Location
- 12000 Hancock St Becker, Minnesota 55308 United States 45°23′57″N 93°52′18″W﻿ / ﻿45.399045°N 93.871754°W

Information
- Type: Public high school
- Principal: David Kreft
- Teaching staff: 49.90 (FTE)
- Grades: 9–12
- Enrollment: 853 (2023–2024)
- Student to teacher ratio: 17.09
- Colors: Navy, Columbia blue, and white
- Athletics conference: Mississippi 8 Conference Minnesota State High School League
- Team name: Bulldogs

= Becker High School =

Becker High School is a public high school in Becker, Minnesota, United States.
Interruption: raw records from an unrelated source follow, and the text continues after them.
-- ==== Sys2Proof/Machine/Switching.lean ====
section
/-! DEFINITION. A core switches out of its domain (R358 to R360): its drain deadline, what it parks, and the domain it enters
next. -/

namespace Sys2Proof.Machine

def Ctx.members (x : Ctx) : List Nat := (List.range x.gsize).map x.member

/-- The cores where something of a context is: its members, and cores of the domain where LOCAL edges have put records or commands of
it (R34, R69). -/
def State.sites (s : State) (d : Domain) (x : Ctx) : List Nat :=
  x.members ++ ((s.cores.filter (fun p => p.2.dom == some d.num && p.2.holds x)).map (fun p => p.1)).filter (fun c => !(x.members.contains c))

/-- The contexts that a core's switch parks: those homed on it, gangs that it is a member of, and contexts of which it holds something
(R69, R358, R359, log 86). -/
def State.parkSet (s : State) (core : Nat) (d : Domain) : List Ctx :=
  d.ctxs.filter (fun x => x.state == 2 && (x.members.contains core || (s.core core).holds x))

/-- An engine of the core has a completed command whose token has not gone, of a context or of any. -/
def Core.unsent (c : Core) (of_ : Cmd → Bool) : Bool := [0, 1, 2].any (fun e => (c.engQ e).any (fun x => x.stage == 2 && of_ x))

/-- A command of a context that has ended stands at the head of an engine queue, and the engine will take it (R330). Past the deadline
one at work is cut, as any (R358). -/
def Core.endedHead (c : Core) (d : Domain) (cut : Bool) : Bool :=
  [0, 1, 2].any (fun e => ((c.engQ e).head?.map (fun x => (liveCtx d (tagCtx x.tag) x.inst).isNone &&
    (!cut || (x.stage == 0 && !(e == 1 && c.padParked.isSome))))).getD false)

/-- The commands of ended contexts in a core's queues, which no context's record takes (log 47). -/
def Core.endedCmds (c : Core) (d : Domain) : List (Nat × Cmd) :=
  [0, 1, 2].flatMap (fun e => ((c.engQ e).filter (fun x => (liveCtx d (tagCtx x.tag) x.inst).isNone)).map (fun x => (e, x)))

/-- A core has drained, no element or notice of its domain is on its way to it (R67), and nothing of what it parks is running on other
cores (R358, R359). -/
def State.drained (s : State) (core : Nat) (d : Domain) (sw : Switch) (xs : List Ctx) : Bool :=
  let c := s.core core
  c.warps.isEmpty && c.faults.isEmpty && !(c.unsent (fun _ => true)) && !(c.endedHead d sw.cut) &&
  !(s.strNet.any (fun e => e.core == core && e.dom == d.num)) && !(s.notices.any (fun e => e.core == core && e.dom == d.num)) &&
  (if sw.cut then c.egress.all (fun e => !e.out) else c.egress.isEmpty) &&
  xs.all (fun x => (s.sites d x).all (fun m =>
    let o := s.core m
    !(o.warps.any (fun p => p.2.runs x.inst)) && !(o.faults.any (fun f => f.inst == x.inst)) && !(o.unsent (fun y => y.inst == x.inst))))

/-- A command as it is parked (R358): one that waits is cut where it has got to, and a claim is withdrawn. -/
def parkCmd (x : Cmd) : Cmd := if x.stage = 1 then { x with cut := true, stage := if x.op = 0xE0 then 0 else 1 } else x

/-- Operands forwarded to the members of a paddock that core m owns (R224). -/
def padFwd (m : Nat) (p : Paddock) (f : FwdOp) (dom : Nat) : Bool :=
  f.dom == dom && (List.range (p.p * p.q)).any (fun k => memberCore m p.q k == f.core)

/-- What a context's park record holds (R359, R360): from its members, and from other cores as of member 0 (log 86). `core` also
leaves the commands of contexts that have ended there (log 47). -/
def State.parkOf (s : State) (d : Domain) (x : Ctx) (toks : List Token) (core : Option Nat) (rec_ : Option (Analyser × List StreamQ)) : Park :=
  let ms := (s.sites d x).map (fun m => ((x.members.findIdx? (fun y => y == m)).getD 0, m, s.core m))
  let sc := s.gatherScratch x
  let pads := ms.filterMap (fun p => (p.2.2.paddock.orElse (fun _ => p.2.2.padParked)).bind (fun y =>
    if y.inst = x.inst then some (p.1, p.2.1, y) else none))
  let cmd (m : Nat) (y : Cmd) : Bool := y.inst == x.inst || (core == some m && (liveCtx d (tagCtx y.tag) y.inst).isNone)
  { ctx := x.num, addr := 0, blocks := 0,
    recs := tagOrder (ms.flatMap (fun p =>
      (p.2.2.recs.filter (fun r => r.inst == x.inst) ++ (p.2.2.spills.filter (fun y => y.image.inst == x.inst)).map (s.spilled p.2.1 d)).map
        (fun r => (p.1, r.aged (s.cycle p.2.1))))),
    toks := toks ++ ms.flatMap (fun p => (p.2.2.spillIn.filter (fun t => t.tok.ctx == x.num)).map (fun t => t.tok)),
    cmds := [0, 1, 2].flatMap (fun e => ms.flatMap (fun p =>
      ((p.2.2.engQ e).filter (cmd p.2.1)).map (fun y => (p.1, e, parkCmd y)))),
    scratch := sc.1, scrBad := sc.2, pads := pads.map (fun p => (p.1, p.2.2)),
    fwd := pads.flatMap (fun p => (s.fwdNet.filter (fun f => padFwd p.2.1 p.2.2 f d.num)).map (fun f => (p.1, { f with core := f.core - p.2.1 }))),
    core := rec_ }

/-- A context leaves one of its cores: instances, tokens, commands, scratch, paddock. -/
def State.stripMember (s : State) (x : Ctx) (d : Domain) (m : Nat) : State :=
  let s := s.dropInstances m x.inst d false
  let c := s.core m
  let pad := (c.paddock.orElse (fun _ => c.padParked)).filter (fun p => p.inst == x.inst)
  let mine := (c.paddock.map (fun p => p.inst)) == some x.inst
  let parked := (c.padParked.map (fun p => p.inst)) == some x.inst
  let claims := (c.tileQ.any (fun y => y.op == 0xE0 && y.stage == 1 && y.inst == x.inst)) || parked
  let s := match pad with
    | some p => { s with fwdNet := s.fwdNet.filter (fun f => !(padFwd m p f d.num)) }
    | none => s
  let s := if mine then s.freePaddock m else s
  let s := if claims then s.dropClaims m else s
  let out (l : List Cmd) : List Cmd := l.filter (fun y => y.inst != x.inst)
  (c.spillIn.filter (fun t => t.tok.ctx == x.num)).foldl State.taken (s.updCore m (fun c => { c with
    spillIn := c.spillIn.filter (fun t => t.tok.ctx != x.num),
    allocs := c.allocs.filter (fun a => a.inst != x.inst), strQ := out c.strQ, tileQ := out c.tileQ, ddaQ := out c.ddaQ,
    padParked := if parked then none else c.padParked }))

/-- A context is parked (R358 to R360): its record is written, its number is PARKED, and its die's drover will serve it. -/
def State.parkCtx (s : State) (dom core : Nat) (x : Ctx) (toks : List Token) (home : Bool) (rec_ : Option (Analyser × List StreamQ)) :
    Option State :=
  match s.dom? dom with
  | none => none
  | some d =>
    match s.putPark dom (s.parkOf d x toks (if home then some core else none) rec_) with
    | none => none
    | some s' =>
      let s := (s.sites d x).foldl (fun s m => s.stripMember x d m) s'
      let s := s.updDom dom (fun d => { d with ctxs := d.ctxs.map (fun y => if y.num = x.num then { y with state := 3 } else y) })
      let s := s.writeCtx dom x true
      some (s.updDrover (dieOf core) (fun v => { v with ranges := v.ranges ++ [(⟨dom, x.launch, x.num, 1, x.prio, x.launch, true⟩ : Range)] }))

/-- The core record of a core (R360). Reserved elements go with the instances that hold them (R69). -/
def Core.coreRecord (c : Core) : Analyser × List StreamQ :=
  ({ c.dda with doms := c.dda.doms.map (fun o => o.map (fun x => { x with last := 0 })) },
   c.streams.map (fun q => { q with reserved := 0 }))

/-- The tokens of a core's egress buffer in buffer order, with those that were parked at its drain deadline (R358, R360). -/
def insTok (t : Nat × Token) : List (Nat × Token) → List (Nat × Token)
  | [] => [t]
  | x :: l => if x.1 ≤ t.1 then x :: insTok t l else t :: x :: l
def Core.ownToks (c : Core) : List Token :=
  ((c.parkToks ++ c.egress.map (fun e => (e.id, e.tok))).foldl (fun l t => insTok t l) []).map (fun p => p.2)

/-- Everything that a core's switch parks, or none when the park area lacks the space. A token that its context's record does
not take goes with the lowest-numbered parked context (log 31). -/
def State.parkAll (s : State) (core : Nat) (d : Domain) (xs : List Ctx) : Option State :=
  let c := s.core core
  let first := (minBy (fun x => [x.num]) xs).map (fun x => x.num)
  let home := (minBy (fun x => [x.num]) (xs.filter (fun x => x.home == core))).map (fun x => x.num)
  let own (x : Ctx) (t : Token) : Bool := t.ctx == x.num || (first == some x.num && !(xs.any (fun y => y.num == t.ctx)))
  xs.foldl (fun (r : Option State) x => r.bind (fun s =>
    s.parkCtx d.num core x (c.ownToks.filter (own x)) (home == some x.num) (if home = some x.num then some c.coreRecord else none))) (some s)

/-- What a core of the domain leaves behind that no context record holds: an orphan core record (R360), tokens that no context
takes, tokens held at its spill engine, its spill slots (R345), a gang it was forming, claims, the shares of ended contexts that were
homed on it (R67), and a paddock that it is a member of (R359), whose operands stay for it. Other operands that had been forwarded to the
core go with its domain (R18). None where the park area has no room for the orphan record (R359). -/
def State.leaveDomain (s : State) (core : Nat) (d : Domain) (xs : List Ctx) : Option State :=
  let c := s.core core
  (if xs.any (fun x => x.home == core) then some s
    else s.putOrphan d.num core c.coreRecord.1 c.coreRecord.2 (c.endedCmds d)).map (fun s =>
  let toks := if xs.isEmpty then c.ownToks else []
  let s := toks.foldl (fun s t => s.forward ⟨d.num, t, none, 0⟩ core) s
  let s := c.spillIn.foldl (fun s t => (s.taken t).forward t core) s
  let s := c.spills.foldl (fun s x => s.spillFree core d x.slot) s
  let s := match c.forming with
    | some f => { s with gangNet := s.gangNet ++ f.granted.map (fun m => (⟨2, core, m, d.num, 0⟩ : GangMsg)) }
    | none => s
  let ended (a : Alloc) : Bool := a.home == core && ((s.dom? d.num).bind (fun d => liveCtx d a.ctx a.inst)).isNone
  let s := { s with cores := s.cores.map (fun (p : Nat × Core) =>
    (p.1, if p.2.dom = some d.num then { p.2 with allocs := p.2.allocs.filter (fun a => !(ended a)) } else p.2)) }
  let s := s.dropClaims core
  let s := if (c.padOwner.filter (· != core)).isSome then s
    else { s with fwdNet := s.fwdNet.filter (fun f => !(f.core == core && f.dom == d.num)) }
  match c.padOwner with
  | none => s
  | some o =>
    match (s.core o).paddock with
    | none => s
    | some p =>
      let s := s.freePaddock o
      if o = core then s
      else
        let s := s.updCore o (fun c => { c with padParked := some p })
        if (s.core o).switching.isSome then s else (s.claim o s.ids p.p p.q).bump)

/-- A core stays in its domain after all (R359): what it had withdrawn at the arbiter is claimed again, and its tokens go. -/
def State.stay (s : State) (core : Nat) : State :=
  let c := s.core core
  let s := s.setCore core { c with
    switching := none, parkToks := [], tileQ := c.tileQ.map (fun x => if x.op = 0xE0 ∧ x.stage = 1 then { x with stage := 0 } else x) }
  let s := match c.padParked with
    | some p => (s.claim core s.ids p.p p.q).bump
    | none => s
  c.parkToks.foldl (fun s t => s.forward ⟨c.dom.getD 0, t.2, none, 0⟩ core) s

/-- The park area is full (R359): no core that has not switched does, and the REGION completes with PARK_FULL. -/
def State.parkFull (s : State) : State :=
  let s := s.cores.foldl (fun s p => if p.2.switching.isSome then s.stay p.1 else s) s
  match s.headOf 0 with
  | some r => if r.cmd = 0x12 ∧ r.begun = true then s.endCommand 0 r (.of 7) else s
  | none => s

/-- CORE_SWITCH_OUT (R358): a core that has drained parks its contexts and enters its next domain. -/
def execCoreSwitchOut (core : Nat) (s : State) : Host.Outcome State Fault Refusal :=
  let c := s.core core
  match c.dom.bind s.dom?, c.switching with
  | some d, some sw =>
    let xs := s.parkSet core d
    if !(s.drained core d sw xs) then .next s
    else
      match (((s.flushExports core).partLinks core).parkAll core d xs).bind (fun s => s.leaveDomain core d xs) with
      | none => .next s.parkFull
      | some s' => .next (s'.enterDomain core sw.target)
  | _, _ => .next s

/-- DRAIN_DEADLINE (R358): the tokens in the egress buffer are parked. A command at work is always at a boundary (log 13). -/
def execDrainDeadline (core : Nat) (s : State) : Host.Outcome State Fault Refusal :=
  let c := s.core core
  match c.switching with
  | some sw =>
    if sw.cut || s.now < sw.deadline then .next s
    else
      let parked := c.egress.filter (fun e => !e.out)
      .next (s.setCore core { c with
        switching := some { sw with cut := true }, egress := c.egress.filter (fun e => e.out),
        parkToks := c.parkToks ++ parked.map (fun e => (e.id, e.tok)) })
  | none => .next s

end Sys2Proof.Machine
end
Becker High School enrolls grades 9–12 and has an enrollment of approximately 800 students. It is the only high school located in Minnesota Public School District 726.

==Notable alumni==
- Maren Westin (homeschooled), Becker basketball legend and Green Bay Phoenix player
- Mark Douglas Olson, former member of Minnesota House of Representatives, Districts 16B and 19A
- Matt Veldman, Former NFL tight end for the Jacksonville Jaguars
- Dillon Radunz, NFL Offensive Tackle for the Tennessee Titans
- Daisy Kent, The Bachelor Finalist on Season 28

==Achievements==
Becker High School won the Class AAAA state championship for football on four separate occasions, winning championships in 2005, 2014, 2015, and most recently, an undefeated state title in 2024 over Totino-Grace High School 24-8.

In 2021, Becker girls’s basketball defeated #1 seeded Marshall 70-58 in an upset to win the Class AAA state championship, led by NCAA Division 1 Green Bay Phoenix commit Maren Westin, who scored 12 points in 13 minutes on 75% shooting.